This guide is written by using Signal v2.92.
- Java SE 14
- Domaine name
- Google Recaptcha
- Firebase Cloud Messaging (It used to be GCM)
- Twilio
- AWS
- First clone the project source code:
git clone https://github.com/signalapp/Signal-Server.git && cd Signal-Server
- Create your own
config.yml, put it insidesignal-server/service/config/. You can take a look at the example here. - Remove
@Length(min = 72,max= 72)fromservice/src/main/java/org/whispersystems/textsecuregcm/controllers/ProfileController.java - Build the server
mvn clean install -DskipTests
- Generate value for UnidentifiedDelivery
You will get key pair using this command (keep the keypair, you will need it for Android and for the next step)
java -jar service/target/TextSecureServer-2.92.jar certificate -ca
Use the Private key to generate certificate (id can be random, i use 1234)
java -jar service/target/TextSecureServer-2.92.jar certificate --key <priv_key_from_step_above> --id 1234
- Run postgres, redis, coturn (I suggest you use signal-docker)
- Create databases ()
- Migrate databases:
java -jar service/target/TextSecureServer-2.92.jar accountdb migrate service/config/config.yml
java -jar service/target/TextSecureServer-2.92.jar keysdb migrate service/config/config.yml
java -jar service/target/TextSecureServer-2.92.jar messagedb migrate service/config/config.yml
java -jar service/target/TextSecureServer-2.92.jar abusedb migrate service/config/config.yml
- Run the server
java -jar service/target/TextSecureServer-2.92.jar server service/config/config.yml
- To run the server as daemon, use nohup
nohup java -jar service/target/TextSecureServer-2.92.jar server service/config/config.yml > /dev/null &
- Install nginx on your system
sudo apt install nginx
- generate a self signed certificate(change domain.com to your own domaine)
openssl genrsa -out /etc/nginx/cert.key 2048
Create the config file configuration.conf:
[req]
distinguished_name=req
[SAN]
subjectAltName=DNS:domain.com
And the certificate:
openssl req -new -x509 -key /etc/nginx/cert.key -out /etc/nginx/cert.crt -days 3650 -subj /CN=domain.com -extensions SAN -config 'configuration.conf'
- Allow Nginx to be accessed from outside using Firewall.
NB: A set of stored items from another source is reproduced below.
/-- Behind the cleanup: the free list rebuilt, the latch clear, the edge checked, and the reset left (R107, R171, R178). -/
theorem leaveReset_rebuilt (c : State) :
    ∃ divider dividerSet, State.leaveReset (State.resetEndCheck (State.unlatch { c with pool := c.pool.rebuild })) =
      { c with
        pool := c.pool.rebuild
        clock := { c.clock with divider := divider, dividerSet := dividerSet }
        link := c.link.warm
        sup := { c.sup with
          latch := false, edgeMemory := c.edgeAtEnd, inForce := CauseSet.empty
          state := if c.inUse = [] then .ready else .verifying } } := by
  generalize hv : State.resetEndCheck (State.unlatch { c with pool := c.pool.rebuild }) = v
  have hcheck : v = { c with
      pool := c.pool.rebuild, sup := { c.sup with latch := false, edgeMemory := c.edgeAtEnd } } := by
    unfold State.resetEndCheck State.unlatch Sup.lineActive at hv
    unfold State.edgeAtEnd Sup.lineActive
    exact hv.symm
  have hinUse : v.inUse = c.inUse := State.inUse_congr (by rw [hcheck])
  by_cases h : c.inUse = []
  · exact ⟨c.clock.p - 1, true, by rw [leaveReset_ready (hinUse.trans h), if_pos h, hcheck]⟩
  · exact ⟨c.clock.divider, c.clock.dividerSet, by rw [leaveReset_verifying fun e => h (hinUse.symm.trans e), if_neg h, hcheck]⟩

theorem inUse_cleanup (s : State) : s.cleanup.inUse = s.unfilled.inUse := by
  rw [← inUse_cleaned]
  exact State.inUse_congr (by rw [cleanup_eq_cleaned])

theorem warmLeft_eq (s : State) :
    ∃ divider dividerSet, s.warmLeft = { s.cleanup with
      pool := s.cleanup.pool.rebuild
      clock := { s.cleanup.clock with divider := divider, dividerSet := dividerSet }
      link := s.cleanup.link.warm
      sup := { s.sup with
        latch := false, edgeMemory := s.edgeAtEnd, inForce := CauseSet.empty
        state := if s.unfilled.inUse = [] then .ready else .verifying } } := by
  have hsup : s.cleanup.sup = s.sup := by rw [cleanup_eq_cleaned]; exact cleaned_sup s
  have hedge : s.cleanup.edgeAtEnd = s.edgeAtEnd := by unfold State.edgeAtEnd; rw [hsup]
  obtain ⟨d, ds, h⟩ := leaveReset_rebuilt s.cleanup
  refine ⟨d, ds, h.trans ?_⟩
  rw [hedge, hsup, inUse_cleanup]

theorem inUse_warmLeft (s : State) : s.warmLeft.inUse = s.unfilled.inUse := by
  obtain ⟨d, ds, h⟩ := warmLeft_eq s
  rw [← inUse_cleanup]
  exact State.inUse_congr (by rw [h])

theorem warmLeft_hello (s : State) :
    s.warmLeft.hello = { s.warmLeft with link := { s.warmLeft.link with tx := [s.warmLeft.helloFrame] } } := by
  obtain ⟨d, ds, h⟩ := warmLeft_eq s
  refine hello_of_empty ?_ ?_
  · rw [h]
    dsimp only
    split <;> simp
  · rw [h]; rfl

theorem inUse_hello (s : State) : s.warmLeft.hello.inUse = s.unfilled.inUse := by
  rw [← inUse_warmLeft]
  exact State.inUse_congr (by rw [warmLeft_hello])

/-! ### What is left to do behind HELLO -/

theorem reportReady_goesOn (s : State) (freed checked : Nat) : WarmGoesOn s (s.reportReady freed checked) :=
  report_goesOn ..

/-- The supervisor's marks behind a halt from the edge memory. -/
def Sup.haltTaken (u : Sup) : Sup :=
  { u with latch := u.detection && u.edgeMemory, edgeMemory := u.edgeMemory && !u.detection }

/-- A state in which the halt from the edge memory meets nothing but its own marks. -/
def State.HaltsQuietly (s : State) : Prop :=
  s.clock.transport = .stopped ∧ s.sup.latch = false ∧ s.cues.list = [] ∧ s.scenes.idle = s.scenes

theorem warmLeft_haltsQuietly (s : State) : s.warmLeft.hello.HaltsQuietly := by
  obtain ⟨d, ds, h⟩ := warmLeft_eq s
  rw [warmLeft_hello, h, cleanup_eq_cleaned]
  exact ⟨rfl, rfl, rfl, rfl⟩

theorem endWarm_ready {s : State} (h : s.unfilled.inUse = []) :
    WarmGoesOn s.warmLeft.hello s.endWarm ∧ s.endWarm.sup = s.warmLeft.hello.sup.haltTaken
      ∧ (s.warmLeft.hello.reportReady s.cleanupBlocks 0).link.tx <+: s.endWarm.link.tx := by
  have hinUse : s.warmLeft.hello.inUse = [] := (inUse_hello s).trans h
  obtain ⟨h1, h2, h3, h4⟩ := warmLeft_haltsQuietly s
  have hr := reportReady_goesOn s.warmLeft.hello s.cleanupBlocks 0
  have hsup : (s.warmLeft.hello.reportReady s.cleanupBlocks 0).sup = s.warmLeft.hello.sup := State.report_sup ..
  rw [endWarm_eq, if_pos hinUse]
  obtain ⟨g1, g2, g3, g4⟩ := haltFromMemory_halts (s := s.warmLeft.hello.reportReady s.cleanupBlocks 0) .resetEnd
    (by rw [State.reportReady, State.report_clock]; exact h1) (by rw [hsup]; exact h2)
    (by rw [State.reportReady, State.report_cues]; exact h3) (by rw [State.reportReady, State.report_scenes]; exact h4)
  refine ⟨hr.trans g4, ?_, g4.tx⟩
  rw [g1, hsup]
  rfl

theorem endWarm_verifying {s : State} (h : s.unfilled.inUse ≠ []) :
    WarmGoesOn s.warmLeft.hello s.endWarm
      ∧ (s.warmLeft.hello.pool.owned = [] →
        s.endWarm.sup = { s.warmLeft.hello.sup.haltTaken with state := .ready } ∧ s.endWarm.pool.scan = none)
      ∧ ∀ e rest, s.warmLeft.hello.pool.owned = e :: rest →
        s.endWarm.sup = s.warmLeft.hello.sup.haltTaken
          ∧ s.endWarm.pool.scan = some { next := e.1, frames := 0, checked := 0, freed := s.cleanupBlocks } := by
  have hinUse : s.warmLeft.hello.inUse ≠ [] := fun e => h ((inUse_hello s).symm.trans e)
  obtain ⟨h1, h2, h3, h4⟩ := warmLeft_haltsQuietly s
  rw [endWarm_eq, if_neg hinUse]
  obtain ⟨g1, g2, g3, g4⟩ := haltFromMemory_halts .resetEnd h1 h2 h3 h4
  refine ⟨g4.trans (startScan_goesOn ..), fun ho => ?_, fun e rest ho => ?_⟩
  · obtain ⟨k1, k2⟩ := startScan_nil (s := s.warmLeft.hello.haltFromMemory .resetEnd) s.cleanupBlocks (by rw [g2, ho])
    exact ⟨by rw [k1, g1]; rfl, k2⟩
  · rw [startScan_cons (s := s.warmLeft.hello.haltFromMemory .resetEnd) s.cleanupBlocks (by rw [g2, ho])]
    exact ⟨g1, rfl⟩

/-! ### The fields behind the reset -/

theorem endWarm_goesOn (s : State) : WarmGoesOn s.warmLeft.hello s.endWarm := by
  by_cases h : s.unfilled.inUse = []
  · exact (endWarm_ready h).1
  · exact (endWarm_verifying h).1

/-- What the end of a warm reset leaves of the cleanup's state. -/
structure WarmEnds (s t : State) : Prop where
  same : t = { s.cleanup with clock := t.clock, pool := t.pool, sup := t.sup, link := t.link }
  pool : t.pool = { s.cleanup.pool.rebuild with scan := t.pool.scan }
  clock : t.clock = { s.cleanup.clock with divider := t.clock.divider, dividerSet := t.clock.dividerSet }
  link : t.link = { s.cleanup.link.warm with tx := t.link.tx, lost := t.link.lost }
  sup : t.sup = { s.sup with
    latch := t.sup.latch, edgeMemory := t.sup.edgeMemory, inForce := CauseSet.empty, state := t.sup.state }
  hello : [s.warmLeft.helloFrame] <+: t.link.tx

theorem endWarm_ends (s : State) : WarmEnds s s.endWarm := by
  have g := endWarm_goesOn s
  obtain ⟨d, ds, h⟩ := warmLeft_eq s
  have hx : s.warmLeft.hello = { s.cleanup with
      pool := s.warmLeft.hello.pool, clock := s.warmLeft.hello.clock, link := s.warmLeft.hello.link
      sup := s.warmLeft.hello.sup } := by rw [warmLeft_hello, h]
  have hpool : s.warmLeft.hello.pool = s.cleanup.pool.rebuild := by rw [warmLeft_hello, h]
  have hclock : s.warmLeft.hello.clock = { s.cleanup.clock with divider := d, dividerSet := ds } := by
    rw [warmLeft_hello, h]
  have hlink : s.warmLeft.hello.link = { s.cleanup.link.warm with tx := s.warmLeft.hello.link.tx } := by
    rw [warmLeft_hello, h]
  have hsup : s.warmLeft.hello.sup = { s.sup with
      latch := s.warmLeft.hello.sup.latch, edgeMemory := s.warmLeft.hello.sup.edgeMemory, inForce := CauseSet.empty
      state := s.warmLeft.hello.sup.state } := by rw [warmLeft_hello, h]
  have htx : s.warmLeft.hello.link.tx = [s.warmLeft.helloFrame] := by rw [warmLeft_hello]
  have hscan : s.endWarm.pool = { s.warmLeft.hello.pool with scan := s.endWarm.pool.scan } := (congrArg State.pool g.same :)
  exact
    { same := g.same.trans (by rw [← hscan, hx])
      pool := hscan.trans (by rw [hpool])
      clock := g.clock.trans (by rw [hclock])
      link := g.link.trans (by rw [hlink])
      sup := g.sup.trans (by rw [hsup])
      hello := htx ▸ g.tx }

/-- HELLO's fields at the end of a warm reset (R172). -/
theorem helloFrame_warmLeft (s : State) :
    s.warmLeft.helloFrame =
      { kind := 0x40, tag := 0
        payload := [0, 0, 0, 0x48, 0x0B, Config.revision, s.sup.causes.byte, if s.unfilled.inUse = [] then 2 else 1,
          flagByte s.cleanup.clock.loop.isSome, byte (s.cleanup.clock.loop.getD 0)] ++ le2 s.cleanup.clock.p
          ++ [byte s.cleanup.clock.b, byte s.unfilled.inUse.length, flagByte s.sup.low, flagByte s.sup.detection,
            flagByte s.edgeAtEnd] } := by
  obtain ⟨d, ds, h⟩ := warmLeft_eq s
  have hin := inUse_warmLeft s
  have hcode : s.warmLeft.sup.state.code = if s.unfilled.inUse = [] then 2 else 1 := by
    rw [h]
    by_cases hu : s.unfilled.inUse = []
    · rw [if_pos hu, if_pos hu]; rfl
    · rw [if_neg hu, if_neg hu]; rfl
  have hhead : s.warmLeft.header = [0, 0, 0] := by
    rw [h, cleanup_eq_cleaned]
    exact (by decide : le2 0 ++ [byte 0] = [0, 0, 0])
  unfold State.helloFrame
  rw [hcode, hhead, hin, h]
  rfl

theorem hello_sup (s : State) :
    s.warmLeft.hello.sup = { s.sup with
      latch := false, edgeMemory := s.edgeAtEnd, inForce := CauseSet.empty
      state := if s.unfilled.inUse = [] then .ready else .verifying } := by
  obtain ⟨d, ds, h⟩ := warmLeft_eq s
  rw [warmLeft_hello, h]

theorem endWarm_halt (s : State) :
    s.endWarm.sup.latch = (s.sup.detection && s.edgeAtEnd) ∧ s.endWarm.sup.edgeMemory = (s.edgeAtEnd && !s.sup.detection) := by
  have hx := hello_sup s
  by_cases h : s.unfilled.inUse = []
  · rw [(endWarm_ready h).2.1, Sup.haltTaken, hx]
    exact ⟨rfl, rfl⟩
  · obtain ⟨-, hnil, hcons⟩ := endWarm_verifying h
    cases ho : s.warmLeft.hello.pool.owned with
    | nil =>
      rw [(hnil ho).1, Sup.haltTaken, hx]
      exact ⟨rfl, rfl⟩
    | cons e rest =>
      rw [(hcons e rest ho).1, Sup.haltTaken, hx]
      exact ⟨rfl, rfl⟩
sudo ufw allow 'Nginx HTTPS'
-
Next you will need to edit the default Nginx configuration file in
/etc/nginx/sites-enabled/default, using the example nginx config -
Update your nginx config to suits your need, you can take a look at the example here.
-
Check if your configuration is correct
sudo nginx -t
- If there's no error, you can reload your nginx to apply the new configuration
sudo nginx -s reload
Q: How do I get Recapthca?
A: You register for Google Recaptcha v3, put your server's domain there.
Q: How do I get GCM?
A: Setup Firebase Cloud Messaging, you will get the key from there.
Q: What AWS service do i need?
A: CDN Cloudfront, S3 Bucket, SQS FIFO type, and IAM for the key.
Q: How do I disable AccountCrawler Error?
A: Disable accountDatabaseCrawler logging by commenting environment.lifecycle().manage(accountDatabaseCrawler); it is located in service/src/main/java/org/whispersystems/textsecuregcm/WhisperServerService.java. Rebuild the server then rerun it after you did the modification.
...
apnSender.setApnFallbackManager(apnFallbackManager);
environment.lifecycle().manage(apnFallbackManager);
environment.lifecycle().manage(pubSubManager);
environment.lifecycle().manage(pushSender);
environment.lifecycle().manage(messagesCache);
// environment.lifecycle().manage(accountDatabaseCrawler);
...
Q: I got an error from updating profile name / avatar.
A: Some error presumebly caused by constant change in client or server, starting fresh by reseting database & storage usually stopped this. Some people reported that modifying nginx configuration by adding $uri to the end of proxy_pass, but unfortunately I can't reproduce the desired result.